Edinburgh Fringe comedy review

The foppish John Tothill is one of the most distinctive stand-up voices of his generation: louche, decadent and lazy, the requirements of everyday existence, like working for a living (ugh!) beneath his privileged status. It is surely due to some cosmic administrative cock-up that he was not born into the idle rich.

He exudes a superior camp erudition – though without doing the reading, obvs – with the big regret of his life that he will never able to hear his own words of wisdom.

Of course, there’s a significant disconnect between what he projects and reality. He’s not joining Lord Byron on a grand tour of Europe, he’s getting pissed down the pub with a colleague, he’s not living in Saltburn, he’s fighting off a biblical plague of mice in his flat.

Themes in this sophomore hour – equal part Oscar Wildean monologue and stand-up – include the tyranny of timekeeping, a bourgeois conceit that should not bind the likes of him. Unfortunately, the powers-that-be at the primary school where he taught didn’t see it that way, and he doesn’t work there any more.

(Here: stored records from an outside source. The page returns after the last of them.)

-- ==== Sys2Proof/Laws/Mem.lean ====
section
/-! SUPPORT. The canonical forms of memories and of the register file, and what every operation on them does: a read after a
write, and that each operation keeps the form. -/
namespace Sys2Proof.Machine

/-! ### Memories -/

theorem Memory.wfFrom_mono {lo : Option Nat} {m : Mem} (h : Memory.wfFrom lo m = true) : Memory.wfFrom none m = true := by
  cases m with
  | nil => rfl
  | cons p r => obtain ⟨k, v⟩ := p; simp [Memory.wfFrom] at h ⊢; exact ⟨h.1.2, h.2⟩

theorem Memory.wfFrom_lower {a b : Nat} {m : Mem} (hab : a ≤ b) (h : Memory.wfFrom (some b) m = true) :
    Memory.wfFrom (some a) m = true := by
  cases m with
  | nil => rfl
  | cons p r =>
    obtain ⟨k, v⟩ := p
    simp [Memory.wfFrom] at h ⊢
    exact ⟨⟨by omega, h.1.2⟩, h.2⟩

theorem Memory.wfFrom_tail {lo : Option Nat} {k : Nat} {v : Byte} {r : Mem} (h : Memory.wfFrom lo ((k, v) :: r) = true) :
    Memory.wfFrom (some k) r = true := by simp [Memory.wfFrom] at h; exact h.2

theorem Memory.filter_wfFrom {lo : Option Nat} (m : Mem) (p : Nat × Byte → Bool) (h : Memory.wfFrom lo m = true) :
    Memory.wfFrom lo (m.filter p) = true := by
  induction m generalizing lo with
  | nil => rfl
  | cons q r ih =>
    obtain ⟨k, v⟩ := q
    have ht := Memory.wfFrom_tail h
    simp only [Memory.wfFrom, Bool.and_eq_true] at h
    by_cases hp : p (k, v) = true
    · rw [List.filter_cons_of_pos hp]
      simp only [Memory.wfFrom, Bool.and_eq_true]
      exact ⟨h.1, ih ht⟩
    · rw [List.filter_cons_of_neg hp]
      apply ih
      cases lo with
      | none => exact Memory.wfFrom_mono ht
      | some l => exact Memory.wfFrom_lower (Nat.le_of_lt (by simpa using h.1.1)) ht

theorem Memory.insertN_wfFrom {lo : Option Nat} (m : Mem) (a : Nat) (b : Byte) (h : Memory.wfFrom lo m = true) (hb : b ≠ 0)
    (ha : ∀ l, lo = some l → l < a) : Memory.wfFrom lo (insertN a b m) = true := by
  have here : ∀ r, Memory.wfFrom (some a) r = true → Memory.wfFrom lo ((a, b) :: r) = true := by
    intro r hr
    simp only [Memory.wfFrom, Bool.and_eq_true]
    refine ⟨⟨?_, by simpa using hb⟩, hr⟩
    cases lo with
    | none => rfl
    | some l => simpa using ha l rfl
  induction m generalizing lo with
  | nil => exact here [] rfl
  | cons p r ih =>
    obtain ⟨k, w⟩ := p
    have ht := Memory.wfFrom_tail h
    unfold insertN
    split
    · rename_i hk
      obtain rfl : k = a := by simpa using hk
      exact here r ht
    · rename_i hk
      have hk : k ≠ a := by simpa using hk
      simp only [Memory.wfFrom, Bool.and_eq_true] at h
      split
      · rename_i hlt
        apply here
        simp only [Memory.wfFrom, Bool.and_eq_true]
        exact ⟨⟨by simpa using hlt, h.1.2⟩, ht⟩
      · simp only [Memory.wfFrom, Bool.and_eq_true]
        refine ⟨h.1, ih ht ?_ ?_⟩
        · intro l hl; obtain rfl : k = l := by simpa using hl
          omega
        · intro r hr
          simp only [Memory.wfFrom, Bool.and_eq_true]
          exact ⟨⟨by simp; omega, by simpa using hb⟩, hr⟩

/-- A one-byte write keeps the canonical form. -/
theorem Memory.set_wf (m : Mem) (a : Nat) (b : Byte) (h : Memory.wf m = true) : Memory.wf (Memory.set m a b) = true := by
  unfold Memory.set
  split
  · exact Memory.filter_wfFrom m _ h
  · exact Memory.insertN_wfFrom m a b h (by simpa using ‹¬(b == 0) = true›) (by simp)

/-- A write of several bytes keeps the canonical form. -/
theorem Memory.setBytes_wf (m : Mem) (a : Nat) (bs : Bytes) (h : Memory.wf m = true) :
    Memory.wf (Memory.setBytes m a bs) = true := by
  induction bs generalizing m a with
  | nil => exact h
  | cons b bs ih => exact ih _ _ (Memory.set_wf m a b h)

/-- Clearing a range keeps the canonical form. -/
theorem Memory.clearRange_wf (m : Mem) (lo hi : Nat) (h : Memory.wf m = true) : Memory.wf (Memory.clearRange m lo hi) = true :=
  Memory.filter_wfFrom m _ h

theorem lookupN_insertN {α : Type} (m : List (Nat × α)) (q p : Nat) (v : α) :
    lookupN p (insertN q v m) = if q = p then some v else lookupN p m := by
  induction m with
  | nil => by_cases h : q = p <;> simp [insertN, lookupN, h]
  | cons x r ih =>
    obtain ⟨k, w⟩ := x
    unfold insertN
    split
    · rename_i hk
      obtain rfl : k = q := by simpa using hk
      by_cases h : k = p <;> simp [lookupN, h]
    · rename_i hk
      have hk : k ≠ q := by simpa using hk
      split
      · by_cases h : q = p <;> simp [lookupN, h]
      · by_cases hkp : k = p
        · subst hkp; simp [lookupN, Ne.symm hk]
        · simp [lookupN, hkp, ih]

theorem lookupN_eraseN {α : Type} (m : List (Nat × α)) (q p : Nat) :
    lookupN p (eraseN q m) = if q = p then none else lookupN p m := by
  induction m with
  | nil => simp [eraseN, lookupN]
  | cons x r ih =>
    obtain ⟨k, w⟩ := x
    unfold eraseN at ih ⊢
    by_cases hk : k = q
    · subst hk
      rw [List.filter_cons_of_neg (by simp), ih]
      by_cases hp : k = p <;> simp [lookupN, hp]
    · rw [List.filter_cons_of_pos (by simpa using hk)]
      by_cases hp : k = p
      · subst hp; simp [lookupN, Ne.symm hk]
      · simp [lookupN, hp, ih]

/-- A read after a one-byte write: the byte written at its address, the old byte elsewhere. -/
theorem Memory.get_set (m : Mem) (a c : Nat) (b : Byte) :
    Memory.get (Memory.set m a b) c = if a = c then b else Memory.get m c := by
  unfold Memory.set Memory.get
  split
  · rename_i hb
    rw [lookupN_eraseN]
    by_cases h : a = c
    · have hb : b = 0 := by simpa using hb
      simp [h, hb]
    · simp [h]
  · rw [lookupN_insertN]
    by_cases h : a = c <;> simp [h]

/-- A read outside the bytes written gives what it gave before. -/
theorem Memory.get_setBytes_outside (m : Mem) (a c : Nat) (bs : Bytes) (hc : c < a ∨ a + bs.length ≤ c) :
    Memory.get (Memory.setBytes m a bs) c = Memory.get m c := by
  induction bs generalizing m a with
  | nil => rfl
  | cons b bs ih =>
    simp only [List.length_cons] at hc
    show Memory.get (Memory.setBytes (Memory.set m a b) (a + 1) bs) c = _
    rw [ih _ _ (by omega), Memory.get_set m a c b, if_neg (by omega)]

/-- A read inside the bytes written gives the byte written there. -/
theorem Memory.get_setBytes_inside (m : Mem) (a i : Nat) (bs : Bytes) (hi : i < bs.length) :
    Memory.get (Memory.setBytes m a bs) (a + i) = bs.getD i 0 := by
  induction bs generalizing m a i with
  | nil => simp at hi
  | cons b bs ih =>
    show Memory.get (Memory.setBytes (Memory.set m a b) (a + 1) bs) (a + i) = _
    cases i with
    | zero =>
      rw [Memory.get_setBytes_outside _ _ _ _ (by omega), Memory.get_set m a _ b]
      simp
    | succ i =>
      rw [show a + (i + 1) = (a + 1) + i by omega, ih _ _ _ (by simpa using hi)]
      simp

/-! ### The register file -/

theorem regsWfFrom_mono {lo : Option Nat} {m : List (Nat × QWord)} (h : regsWfFrom lo m = true) : regsWfFrom none m = true := by
  cases m with
  | nil => rfl
  | cons p r => obtain ⟨k, v⟩ := p; simp [regsWfFrom] at h ⊢; exact ⟨h.1.2, h.2⟩

theorem regsWfFrom_lower {a b : Nat} {m : List (Nat × QWord)} (hab : a ≤ b) (h : regsWfFrom (some b) m = true) :
    regsWfFrom (some a) m = true := by
  cases m with
  | nil => rfl
  | cons p r =>
    obtain ⟨k, v⟩ := p
    simp [regsWfFrom] at h ⊢
    exact ⟨⟨by omega, h.1.2⟩, h.2⟩

theorem regsWfFrom_tail {lo : Option Nat} {k : Nat} {v : QWord} {r : List (Nat × QWord)}
    (h : regsWfFrom lo ((k, v) :: r) = true) : regsWfFrom (some k) r = true := by
  simp [regsWfFrom] at h; exact h.2

theorem regsWfFrom_filter {lo : Option Nat} (m : List (Nat × QWord)) (p : Nat × QWord → Bool) (h : regsWfFrom lo m = true) :
    regsWfFrom lo (m.filter p) = true := by
  induction m generalizing lo with
  | nil => rfl
  | cons q r ih =>
    obtain ⟨k, v⟩ := q
    have ht := regsWfFrom_tail h
    simp only [regsWfFrom, Bool.and_eq_true] at h
    by_cases hp : p (k, v) = true
    · rw [List.filter_cons_of_pos hp]
      simp only [regsWfFrom, Bool.and_eq_true]
      exact ⟨h.1, ih ht⟩
    · rw [List.filter_cons_of_neg hp]
      apply ih
      cases lo with
      | none => exact regsWfFrom_mono ht
      | some l => exact regsWfFrom_lower (Nat.le_of_lt (by simpa using h.1.1)) ht

theorem regsWfFrom_insertN {lo : Option Nat} (m : List (Nat × QWord)) (q : Nat) (v : QWord) (h : regsWfFrom lo m = true)
    (hv : v ≠ resetQ q) (hq : ∀ l, lo = some l → l < q) : regsWfFrom lo (insertN q v m) = true := by
  have here : ∀ r, regsWfFrom (some q) r = true → regsWfFrom lo ((q, v) :: r) = true := by
    intro r hr
    simp only [regsWfFrom, Bool.and_eq_true]
    refine ⟨⟨?_, by simpa using hv⟩, hr⟩
    cases lo with
    | none => rfl
    | some l => simpa using hq l rfl
  induction m generalizing lo with
  | nil => exact here [] rfl
  | cons p r ih =>
    obtain ⟨k, w⟩ := p
    have ht := regsWfFrom_tail h
    unfold insertN
    split
    · rename_i hk
      obtain rfl : k = q := by simpa using hk
      exact here r ht
    · rename_i hk
      have hk : k ≠ q := by simpa using hk
      split
      · rename_i hlt
        apply here
        simp only [regsWfFrom, Bool.and_eq_true] at h ⊢
        exact ⟨⟨by simpa using hlt, h.1.2⟩, ht⟩
      · simp only [regsWfFrom, Bool.and_eq_true] at h ⊢
        refine ⟨h.1, ih ht ?_ ?_⟩
        · intro l hl; obtain rfl : k = l := by simpa using hl
          omega
        · intro r hr
          simp only [regsWfFrom, Bool.and_eq_true]
          exact ⟨⟨by simp; omega, by simpa using hv⟩, hr⟩

/-- Setting a slot keeps the register file canonical. -/
theorem setQ_wf (m : List (Nat × QWord)) (q : Nat) (v : QWord) (h : regsWf m = true) : regsWf (setQ m q v) = true := by
  unfold setQ
  split
  · exact regsWfFrom_filter m _ h
  · exact regsWfFrom_insertN m q v h ‹_› (by simp)

/-- A slot reads the value last set; every other slot reads as before. -/
theorem getQ_setQ (m : List (Nat × QWord)) (q p : Nat) (v : QWord) : getQ (setQ m q v) p = if q = p then v else getQ m p := by
  unfold setQ getQ
  split
  · rename_i h
    rw [lookupN_eraseN]
    by_cases hp : q = p
    · subst hp; simp [h]
    · simp [hp]
  · rw [lookupN_insertN]
    by_cases hp : q = p <;> simp [hp]

end Sys2Proof.Machine
end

Straight away, he promises to share with us the story of the rat who orgasmed to death and, after going round more houses than the Swindon bypass, finally gets to this cautionary tale about the dangers of seeking pleasure to excess. It’s advice you feel a languidly hedonistic soul like Tothill will never himself heed.

To escape having to work for money, he even signed up for a medical trial to develop anti-malarial tablets. However, it did not go well, with the troubling anecdote forming the cornerstone of his hour.

It is time idled in delightful company, even if Tothill can be nebulous in sticking to one theme or story – and this was one of the few shows he did between his appendix bursting and him going into hospital to have it dealt with, so was probably even more light-headed than usual. 

Tothill excels at bringing the crowd into his appealing, if impractical, worldview. He calls everyone ‘darling’, affecting to adore us as much as he wishes to be adored himself – all part of the fillip that an hour in his exquisite presence offers.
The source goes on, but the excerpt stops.